The Case For: Senolytics

In this new series of articles, LEV Foundation’s Chief Science Monitor, Maximus Peto, introduces the interventions used in the first Robust Mouse Rejuvenation study and explores the scientific rationale for their selection.

The second article in the series will be published in early 2024.

Introduction

As of 2023, the flagship research program at LEVF is our Robust Mouse Rejuvenation (RMR) studies, the first of which (RMR-1) was initiated in early 2023. In this program, we seek to investigate the potential lifespan-enhancing effects of combining multiple interventions in middle-aged mice which have been previously shown to extend the lifespans of lab mice.

For RMR-1, we decided to test a senolytic intervention as one of the four interventions administered in combination to our study mice at Ichor Life Sciences (Syracuse, NY). Those four interventions are:

  • Senescent cell ablation via galactose-conjugated Navitoclax (“Nav-Gal”)

  • Rapamycin in food at 42 ppm

  • Enhanced telomerase expression via repeated TERT gene therapy (via nasally administered AAV-mTERT)

  • Hematopoietic stem cell transplantation

In this essay, we hope to answer readers’ questions about the role of cellular senescence in aging and the role of senolytic therapies in rejuvenation.
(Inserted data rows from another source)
-- ==== Sys2Proof/Word.lean ====
section
/-! DEFINITION. The word types of HTB: the bus word and its address, the symbol, and the widths R6 fixes. -/

namespace Sys2Proof

/-- A bus word, a register and a command word: 32 bits (00_scope.md R6, 20_memory.md R35). -/
abbrev Word := BitVec 32

/-- A bus word address: `AW` = 23 bits (R6, R34). -/
abbrev Addr := BitVec 23

/-- A symbol: one 16-bit code unit, ordered as an unsigned number (R6, R8). -/
abbrev Symbol := BitVec 16

/-- A cell of the frequency table: `CW` = 32 bits, unsigned (R6, 10_state.md R18). -/
abbrev Count := BitVec 32

/-- The frequency of a tree node: `FW` = 48 bits, unsigned (R6, R19). -/
abbrev NodeFreq := BitVec 48

/-- A node index, and the registers that count nodes and entries: `IW` = 17 bits (R6, R19, R20). -/
abbrev NodeIx := BitVec 17

/-- A bit-string: its first bit (nearest the root, first emitted) is the head of the list; `ε` is `[]` (R10). -/
abbrev BitString := List Bool

/-- The size of the alphabet, `NSYM` = 2^16 (R6). -/
abbrev numSymbols : Nat := 65536

end Sys2Proof
end

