-- ==== Sys2Proof/WellFormed.lean ====
section
/-! DEFINITION. Well-formedness: legal parameters (R7), legal command words (R57), well-formed commands. -/

namespace Sys2Proof

/-- The legal ranges of the open parameters (00_scope.md R7). -/
abbrev Config.wf (c : Config) : Prop :=
  1 ≤ c.textMax ∧ c.textMax ≤ 1048576 ∧ 1 ≤ c.lenMax ∧ c.lenMax ≤ 64

/-- A command word is legal iff its reserved bits are zero, its opcode is assigned, and `TSEL` is set on ENCODE only
(30_encoding.md R57). Written apart from the decoder, so that the two can be compared. -/
abbrev Word.legal (w : Word) : Prop :=
  w.extractLsb' 9 23 = 0 ∧ (w.extractLsb' 0 8).toNat ≤ 0x07 ∧ (w.getLsbD 8 = false ∨ w.extractLsb' 0 8 = 0x06#8)

/-- A command is well formed iff its operand is one the encoding can hold (R56).
ENCODE's operand is a `TableSel`, one of two, so every command is well formed by its type; the check is kept as the
place where a command with a wider operand would be refused. -/
def Instr.wf : Instr → Bool
  | .nop => true
  | .clear => true
  | .freq => true
  | .build => true
  | .derive => true
  | .canon => true
  | .encode .standard => true
  | .encode .canonical => true
  | .clrf => true

end Sys2Proof
end

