-- ==== Sys2Proof/Machine/Canonicalizer.lean ====
section
/-! DEFINITION. The canonical-code indexer, command CANON (44_canonicalizer.md). -/

namespace Sys2Proof.Machine

/-- One entry of the code length table: a symbol and its code's length (R96 step 1). -/
structure LenEntry where
  sym : Nat
  len : Nat
deriving DecidableEq, Repr

/-- The sort order of R97: by length, then by symbol. -/
def lenLt (x y : LenEntry) : Bool := x.len < y.len || (x.len == y.len && x.sym < y.sym)

/-- Put an entry at its place in a sorted sequence. -/
def insertByLen (x : LenEntry) : List LenEntry → List LenEntry
  | [] => [x]
  | y :: l => if lenLt x y then x :: y :: l else y :: insertByLen x l

/-- R96 step 2: the sequence sorted by R97's order. The order is strict and total, so the sorted sequence is unique and
the sorting method cannot matter. -/
def sortByLen (l : List LenEntry) : List LenEntry := l.foldr insertByLen []

/-- R96 step 1: the lengths of the present entries; the code values are not used. -/
def lengthsOf (t : Memory Code) : List LenEntry := t.map (fun e => { sym := e.1, len := e.2.len })

/-- R96 step 4, with the running value `code` and the running length `cur`, on exact numbers (R98). -/
def assignCodes : Nat → Nat → List LenEntry → List (Nat × Code)
  | _, _, [] => []
  | code, cur, x :: l =>
    let code' := if cur < x.len then code <<< (x.len - cur) else code
    let cur' := if cur < x.len then x.len else cur
    (x.sym, { len := x.len, val := code' }) :: assignCodes (code' + 1) cur' l

/-- R96 steps 2 to 4: the running length starts at the shortest length. -/
def canonicalCodes (t : Memory Code) : List (Nat × Code) :=
  match sortByLen (lengthsOf t) with
  | [] => []
  | x :: l => assignCodes 0 x.len (x :: l)

/-- Every assigned value can be rendered in exactly its length (R99). -/
def codesFit (l : List (Nat × Code)) : Bool := l.all (fun e => decide (e.2.val < 2 ^ e.2.len))

/-- `CANON` (R96): EMPTY_CODES on the empty table (R100), else the canonical table replaced whole. Tables with a Kraft sum
above 1, which no run reaches, are refused (U9, log entry 6). -/
def execCanon (s : State) : Host.Outcome State Fault Refusal :=
  if s.scnt = 0 then .next (takeFault .emptyCodes 0 0 s)
  else if codesFit (canonicalCodes s.scode) then
    .next (completeOk
      (putCcode (tableOf (canonicalCodes s.scode)) (BitVec.ofNat 17 (canonicalCodes s.scode).length) s))
  else .refused .canonValueTooWide

end Sys2Proof.Machine
end

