/-- R44: a host write is dropped, setting `DROP` and changing nothing else, when a command is in flight, or when its
address is none of the writable locations: `CMD`, `CTRL`, `TLEN`, the `FREQ` window, the `TXT` window below `TEXT_MAX`. -/
def Obligations.WritesDropped : Prop :=
  ∀ (s : State) (a : Addr) (v : Word) (rest : List Event), s.cfg.wf → s.agenda = .write a v :: rest →
    (s.stBusy = true ∨
      ¬ (a.toNat = 0 ∨ a.toNat = 2 ∨ a.toNat = 3 ∨ (0x010000 ≤ a.toNat ∧ a.toNat ≤ 0x01FFFF) ∨
        (0x200000 ≤ a.toNat ∧ a.toNat < 0x200000 + s.cfg.textMax))) →
    step s = .next { s with agenda := rest, stDrop := true }

/-- R47: while idle, `CTRL` takes bit 0 of any word, `TLEN` takes any value up to `TEXT_MAX` (all 32 bits compared) and drops
a larger one, and the other registers but `CMD` drop every write. -/
def Obligations.RegisterWrites : Prop :=
  ∀ (s : State) (v : Word) (rest : List Event), s.cfg.wf → s.stBusy = false →
    (s.agenda = .write 0x2#23 v :: rest → step s = .next { s with agenda := rest, slz := v.getLsbD 0 }) ∧
    (s.agenda = .write 0x3#23 v :: rest →
      (v.toNat ≤ s.cfg.textMax →
        ∃ n, n.toNat = v.toNat ∧ step s = .next { s with agenda := rest, tlen := n }) ∧
      (s.cfg.textMax < v.toNat → step s = .next { s with agenda := rest, stDrop := true })) ∧
    (∀ a : Addr, a.toNat = 1 ∨ (4 ≤ a.toNat ∧ a.toNat ≤ 15) → s.agenda = .write a v :: rest →
      step s = .next { s with agenda := rest, stDrop := true })

/-- R48: while idle, faulted or not, a write to `TXT[i]` writes that cell with bits 15:0 and no other, and a write to
`FREQ[sym]` writes that count with all 32 bits and no other; nothing else changes. -/
def Obligations.TextAndFreqCellWrites : Prop :=
  ∀ (s : State) (v : Word) (rest : List Event), s.cfg.wf → s.stBusy = false →
    (∀ i, i < s.cfg.textMax → s.agenda = .write (BitVec.ofNat 23 (0x200000 + i)) v :: rest →
      ∃ t, step s = .next t ∧ cellAt t.txt i = some (v.setWidth 16) ∧
        (∀ j, j ≠ i → cellAt t.txt j = cellAt s.txt j) ∧ { t with agenda := s.agenda, txt := s.txt } = s ∧
        t.agenda = rest) ∧
    (∀ sym : Symbol, s.agenda = .write (BitVec.ofNat 23 (0x010000 + sym.toNat)) v :: rest →
      ∃ t, step s = .next t ∧ freqAt t.freq sym.toNat = v ∧
        (∀ j, j ≠ sym.toNat → freqAt t.freq j = freqAt s.freq j) ∧
        { t with agenda := s.agenda, freq := s.freq } = s ∧ t.agenda = rest)

/-! ### FREQ -/

/-- R16: the text a command reads has `TLEN` symbols, and a written cell is read as what was written in it (an unwritten
one gives a free value, of which nothing is said). -/
def Obligations.TextReadsWrittenCells : Prop :=
  ∀ s, (readText s).length = s.tlen.toNat ∧
    ∀ i sym, i < s.tlen.toNat → cellAt s.txt i = some sym → (readText s)[i]? = some sym

/-- R74: FREQ completes, with every symbol's count the number of its occurrences in the text, exactly, whatever `FREQ` held;
nothing else of the machine changes. -/
def Obligations.FreqCountsTheText : Prop :=
  ∀ s, ∃ t, exec .freq s = .next t ∧ t.stBusy = false ∧ t.stDone = true ∧
    (∀ sym : Symbol, (freqAt t.freq sym.toNat).toNat = (readText s).count sym) ∧
    { t with freq := s.freq, freeIx := s.freeIx, stBusy := s.stBusy, stDone := s.stDone } = s

/-- R75: after FREQ the counts add up to the text's length, a symbol has an entry exactly when it occurs, and there are at
most min(`TLEN`, 65536) entries. -/
def Obligations.FreqTableSumsToTextLength : Prop :=
  ∀ s t, exec .freq s = .next t →
    (∑ k ∈ Finset.range numSymbols, (freqAt t.freq k).toNat) = s.tlen.toNat ∧
    (∀ sym : Symbol, freqAt t.freq sym.toNat ≠ 0 ↔ sym ∈ readText s) ∧
    ((Finset.range numSymbols).filter (fun k => freqAt t.freq k ≠ 0)).card ≤ min s.tlen.toNat numSymbols

/-! ### BUILD -/

/-- R78: `extract_min` of a non-empty queue of distinct nodes takes one of them out, the one whose key (frequency, then
index) is below every other's. -/
def Obligations.ExtractMinTakesLeastKey : Prop :=
  ∀ q : List QEntry, q ≠ [] → (q.map QEntry.ix).Nodup →
    ∃ m r, extractMin q = some (m, r) ∧ q.Perm (m :: r) ∧
      ∀ x ∈ r, m.freq < x.freq ∨ (m.freq = x.freq ∧ m.ix < x.ix)

/-- R86: BUILD on the empty table raises EMPTY_FREQ and changes nothing else; an earlier tree stays. -/
def Obligations.BuildEmptyTableFaults : Prop :=
  ∀ s, FreqTable s.freq → (∀ sym, freqAt s.freq sym = 0) →
    exec .build s = .next { s with
      stBusy := false, stDone := false, stFault := true, fcode := 2, finfo0 := 0, finfo1 := 0 }

/-- R80, R85 (a), (b): BUILD on a table with entries completes with a tree of R21, of as many leaves as the table has
entries, its root the highest index; nothing but the tree changes. -/
def Obligations.BuildMakesTheTree : Prop :=
  ∀ s, FreqTable s.freq → (∃ sym, freqAt s.freq sym ≠ 0) →
    ∃ t, exec .build s = .next t ∧ t.stBusy = false ∧ t.stDone = true ∧
      TreeInv t.node t.nleaf.toNat ∧
      t.nleaf.toNat = ((Finset.range numSymbols).filter (fun k => freqAt s.freq k ≠ 0)).card ∧
      t.nnode.toNat = 2 * t.nleaf.toNat - 1 ∧ t.root.toNat = 2 * t.nleaf.toNat - 2 ∧
      { t with
        node := s.node, nleaf := s.nleaf, nnode := s.nnode, root := s.root
        stBusy := s.stBusy, stDone := s.stDone } = s

/-- R79, R85 (c): the leaves BUILD makes are exactly the symbols with an entry, each with its count as frequency. -/
def Obligations.BuildLeavesAreTheSymbols : Prop :=
  ∀ s t, FreqTable s.freq → exec .build s = .next t → t.stDone = true →
    ∀ (sym : Symbol) (f : NodeFreq),
      (∃ j, j < t.nleaf.toNat ∧ t.node[j]? = some (.leaf sym f)) ↔
        (freqAt s.freq sym.toNat ≠ 0 ∧ f.toNat = (freqAt s.freq sym.toNat).toNat)

/-- R80, R82: each pass merges the two nodes of least key, the lesser to the left. Of the node `k` a pass makes, the left
child's key is below the right child's, and the right child's is below that of every other node the queue then holds: every
node made before `k` that is no child of a node made before `k`. -/
def Obligations.BuildMergesTheTwoLeast : Prop :=
  ∀ s t, FreqTable s.freq → exec .build s = .next t → t.stDone = true →
    ∀ (k : Nat) (f : NodeFreq) (l r : NodeIx), t.node[k]? = some (.internal f l r) →
      (freqOf t.node l.toNat < freqOf t.node r.toNat ∨
        (freqOf t.node l.toNat = freqOf t.node r.toNat ∧ l.toNat < r.toNat)) ∧
      ∀ j, j < k → j ∉ childrenOf (t.node.take k) → j ≠ l.toNat → j ≠ r.toNat →
        (freqOf t.node r.toNat < freqOf t.node j ∨ (freqOf t.node r.toNat = freqOf t.node j ∧ r.toNat < j))

/-- R84, R85 (d): the root's frequency is the sum of all counts, exactly, and internal frequencies do not fall with the
index. -/
def Obligations.BuildFrequenciesAddUp : Prop :=
  ∀ s t, FreqTable s.freq → exec .build s = .next t → t.stDone = true →
    freqOf t.node t.root.toNat = ∑ k ∈ Finset.range numSymbols, (freqAt s.freq k).toNat ∧
    ∀ k, t.nleaf.toNat ≤ k → k < t.root.toNat → freqOf t.node k ≤ freqOf t.node (k + 1)

/-! ### DERIVE -/

/-- R92: DERIVE without a tree raises NO_TREE and changes nothing else. -/
def Obligations.DeriveWithoutTreeFaults : Prop :=
  ∀ s, s.nnode = 0 →
    exec .derive s = .next { s with
      stBusy := false, stDone := false, stFault := true, fcode := 3, finfo0 := 0, finfo1 := 0 }

/-- R89: on a tree of R21 the equations for `path` have a solution, and only one: every node has one path. -/
def Obligations.TreesHaveOnePathFunction : Prop :=
  ∀ (nodes : List Node) (n : Nat), TreeInv nodes n →
    (∃ path, PathOf nodes (2 * n - 2) path) ∧
    ∀ p q, PathOf nodes (2 * n - 2) p → PathOf nodes (2 * n - 2) q → ∀ k, k < 2 * n - 1 → p k = q k

/-- R88, R89: DERIVE on a tree whose codes all fit completes with exactly one entry per leaf, its path from the root ("0"
for the only leaf under `SLZ` = 1), and none for any other symbol; nothing else changes. -/
def Obligations.DeriveRecordsPaths : Prop :=
  ∀ (s : State) (path : Nat → BitString), TreeState s → s.nnode ≠ 0 → PathOf s.node s.root.toNat path →
    (∀ j, j < s.nleaf.toNat → (standardCode s (path j)).length ≤ s.cfg.lenMax) →
    ∃ t, exec .derive s = .next t ∧ t.stBusy = false ∧ t.stDone = true ∧ t.scnt = s.nleaf ∧
      (∀ sym c, cellAt t.scode sym = some c ↔
        ∃ j, j < s.nleaf.toNat ∧ symOf s.node j = sym ∧ c.len = (standardCode s (path j)).length ∧
          c.val = bitsVal (standardCode s (path j))) ∧
      { t with scode := s.scode, scnt := s.scnt, stBusy := s.stBusy, stDone := s.stDone } = s

/-- R91: DERIVE on a tree with a code longer than `LEN_MAX` raises LEN_OVERFLOW with the symbol and the code length of the
offending leaf of least index, and changes nothing else. -/
def Obligations.DeriveReportsLeastLongCode : Prop :=
  ∀ (s : State) (path : Nat → BitString) (j : Nat), TreeState s → s.nnode ≠ 0 →
    PathOf s.node s.root.toNat path → j < s.nleaf.toNat →
    s.cfg.lenMax < (standardCode s (path j)).length →
    (∀ i, i < j → (standardCode s (path i)).length ≤ s.cfg.lenMax) →
    exec .derive s = .next { s with
      stBusy := false, stDone := false, stFault := true, fcode := 4
      finfo0 := BitVec.ofNat 32 (symOf s.node j), finfo1 := BitVec.ofNat 32 (standardCode s (path j)).length } ∧
    (standardCode s (path j)).length < 2 ^ 32

/-- R90: on the single-leaf tree the only code is the empty one under `SLZ` = 0 and "0" under `SLZ` = 1; with two leaves or
more `SLZ` has no effect. -/
def Obligations.DeriveSingleLeafPolicy : Prop :=
  (∀ (s : State) (sym : Symbol) (f : NodeFreq), s.cfg.wf → s.node = [.leaf sym f] → s.nleaf = 1 → s.nnode = 1 →
    s.root = 0 →
    ∃ t, exec .derive s = .next t ∧ t.scnt = 1 ∧
      cellAt t.scode sym.toNat = some (if s.slz then { len := 1, val := 0 } else { len := 0, val := 0 }) ∧
      ∀ k, k ≠ sym.toNat → cellAt t.scode k = none) ∧
  (∀ (s t : State) (b : Bool), 2 ≤ s.nleaf.toNat → exec .derive s = .next t →
    exec .derive { s with slz := b } = .next { t with slz := b })

/-- R93: after a successful DERIVE the standard table is prefix-free. -/
def Obligations.DeriveTableIsPrefixFree : Prop :=
  ∀ s t, TreeState s → exec .derive s = .next t → t.stDone = true → PrefixFree t.scode

/-- R94: after a successful DERIVE of two leaves or more the Kraft sum is exactly 1 and every length is between 1 and
n - 1; of one leaf it is 1 under `SLZ` = 0 and 1/2 under `SLZ` = 1. The sum is scaled by 2^`LEN_MAX`. -/
def Obligations.DeriveLengthsMeetKraft : Prop :=
  ∀ s t, s.cfg.wf → TreeState s → exec .derive s = .next t → t.stDone = true →
    (2 ≤ s.nleaf.toNat → kraftSum s.cfg.lenMax t.scode = 2 ^ s.cfg.lenMax ∧
      ∀ e ∈ t.scode, 1 ≤ e.2.len ∧ e.2.len ≤ s.nleaf.toNat - 1) ∧
    (s.nleaf.toNat = 1 → (if s.slz then 2 else 1) * kraftSum s.cfg.lenMax t.scode = 2 ^ s.cfg.lenMax)

/-! ### CANON -/

/-- R100: CANON on the empty standard table raises EMPTY_CODES and changes nothing else. -/
def Obligations.CanonEmptyTableFaults : Prop :=
  ∀ s, s.scnt = 0 →
    exec .canon s = .next { s with
      stBusy := false, stDone := false, stFault := true, fcode := 5, finfo0 := 0, finfo1 := 0 }

/-- R99, R101: CANON on a non-empty standard table whose lengths have a Kraft sum of at most 1 (R94) completes: the same
symbols have entries, each of the same length, with a value that fits it, and `CCNT` = `SCNT`; nothing else changes. -/
def Obligations.CanonConservesLengths : Prop :=
  ∀ s, CodeTable s.scode → s.scnt.toNat = s.scode.length → s.scnt ≠ 0 →
    (∀ e ∈ s.scode, e.2.len ≤ s.cfg.lenMax) → kraftSum s.cfg.lenMax s.scode ≤ 2 ^ s.cfg.lenMax →
    ∃ t, exec .canon s = .next t ∧ t.stBusy = false ∧ t.stDone = true ∧
      (∀ sym, (cellAt t.ccode sym).map Code.len = (cellAt s.scode sym).map Code.len) ∧
      (∀ sym c, cellAt t.ccode sym = some c → c.val < 2 ^ c.len) ∧ t.ccnt = s.scnt ∧
      { t with ccode := s.ccode, ccnt := s.ccnt, stBusy := s.stBusy, stDone := s.stDone } = s

/-- R102: the canonical table is a function of the pairs (symbol, length) alone: two machines whose standard tables give each
symbol the same length get the same canonical table, whatever the standard codes' bits and whatever else differs. -/
def Obligations.CanonDependsOnLengthsOnly : Prop :=
  ∀ s₁ s₂ t₁ t₂, CodeTable s₁.scode → CodeTable s₂.scode →
    (∀ sym, (cellAt s₁.scode sym).map Code.len = (cellAt s₂.scode sym).map Code.len) →
    exec .canon s₁ = .next t₁ → t₁.stDone = true → exec .canon s₂ = .next t₂ → t₂.stDone = true →
    t₁.ccode = t₂.ccode

/-- R97, R98, R99, R103: the value of each canonical code. In units of its own length it is the sum of `2^(-len)` over the
entries before it in the order (length, then symbol), here scaled by 2^`LEN_MAX`; so a later entry's value is at least the
earlier one's plus 1, shifted left by the difference of their lengths. -/
def Obligations.CanonValueFormula : Prop :=
  ∀ s t, CodeTable s.scode → (∀ e ∈ s.scode, e.2.len ≤ s.cfg.lenMax) → exec .canon s = .next t → t.stDone = true →
    (∀ sym c, cellAt t.ccode sym = some c →
      c.val * 2 ^ (s.cfg.lenMax - c.len) =
        ((s.scode.filter (fun e => decide (e.2.len < c.len ∨ (e.2.len = c.len ∧ e.1 < sym)))).map
          (fun e => 2 ^ (s.cfg.lenMax - e.2.len))).sum) ∧
    (∀ a b c d, cellAt t.ccode a = some c → cellAt t.ccode b = some d →
      (c.len < d.len ∨ (c.len = d.len ∧ a < b)) → (c.val + 1) * 2 ^ (d.len - c.len) ≤ d.val)

/-- R104: after a successful CANON the canonical table is prefix-free. -/
def Obligations.CanonTableIsPrefixFree : Prop :=
  ∀ s t, CodeTable s.scode → exec .canon s = .next t → t.stDone = true → PrefixFree t.ccode

/-! ### ENCODE -/

/-- R105, R106, R107: ENCODE of a text all of whose symbols have entries in the selected table completes: `OUT` is the
concatenation of their codes in text order, of at most `OUT_MAX` bits, and `OUTLEN` its length; nothing else changes. With
`TLEN` = 0 this is R110 (a): it succeeds whatever the table. -/
def Obligations.EncodeConcatenatesCodes : Prop :=
  ∀ s tsel table, (tsel = .standard ∧ table = s.scode) ∨ (tsel = .canonical ∧ table = s.ccode) → BoundsInv s →
    (∀ x ∈ readText s, cellAt table x.toNat ≠ none) →
    ∃ t, exec (.encode tsel) s = .next t ∧ t.stBusy = false ∧ t.stDone = true ∧
      t.out = ((readText s).map (fun x => ((cellAt table x.toNat).map (fun c => bitsOf c.len c.val)).getD [])).flatten ∧
      t.outlen.toNat = t.out.length ∧ t.out.length ≤ s.cfg.outMax ∧
      { t with
        out := s.out, outlen := s.outlen, freeIx := s.freeIx, stBusy := s.stBusy, stDone := s.stDone } = s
We will further speculate on how reducing the burden of senescent cells might synergize with other rejuvenation therapies.

We will:

  1. Briefly describe senescent cells and their associations with adverse health in lab animals and humans.

  2. Concisely explain senolytics and some information about how they work.

  3. Summarize some benefits that have been associated with senescent cell removal.

  4. Summarize the most well-studied senolytics to date with some accompanying scientific references.

  5. Explain the senolytic method we chose for RMR-1 and why.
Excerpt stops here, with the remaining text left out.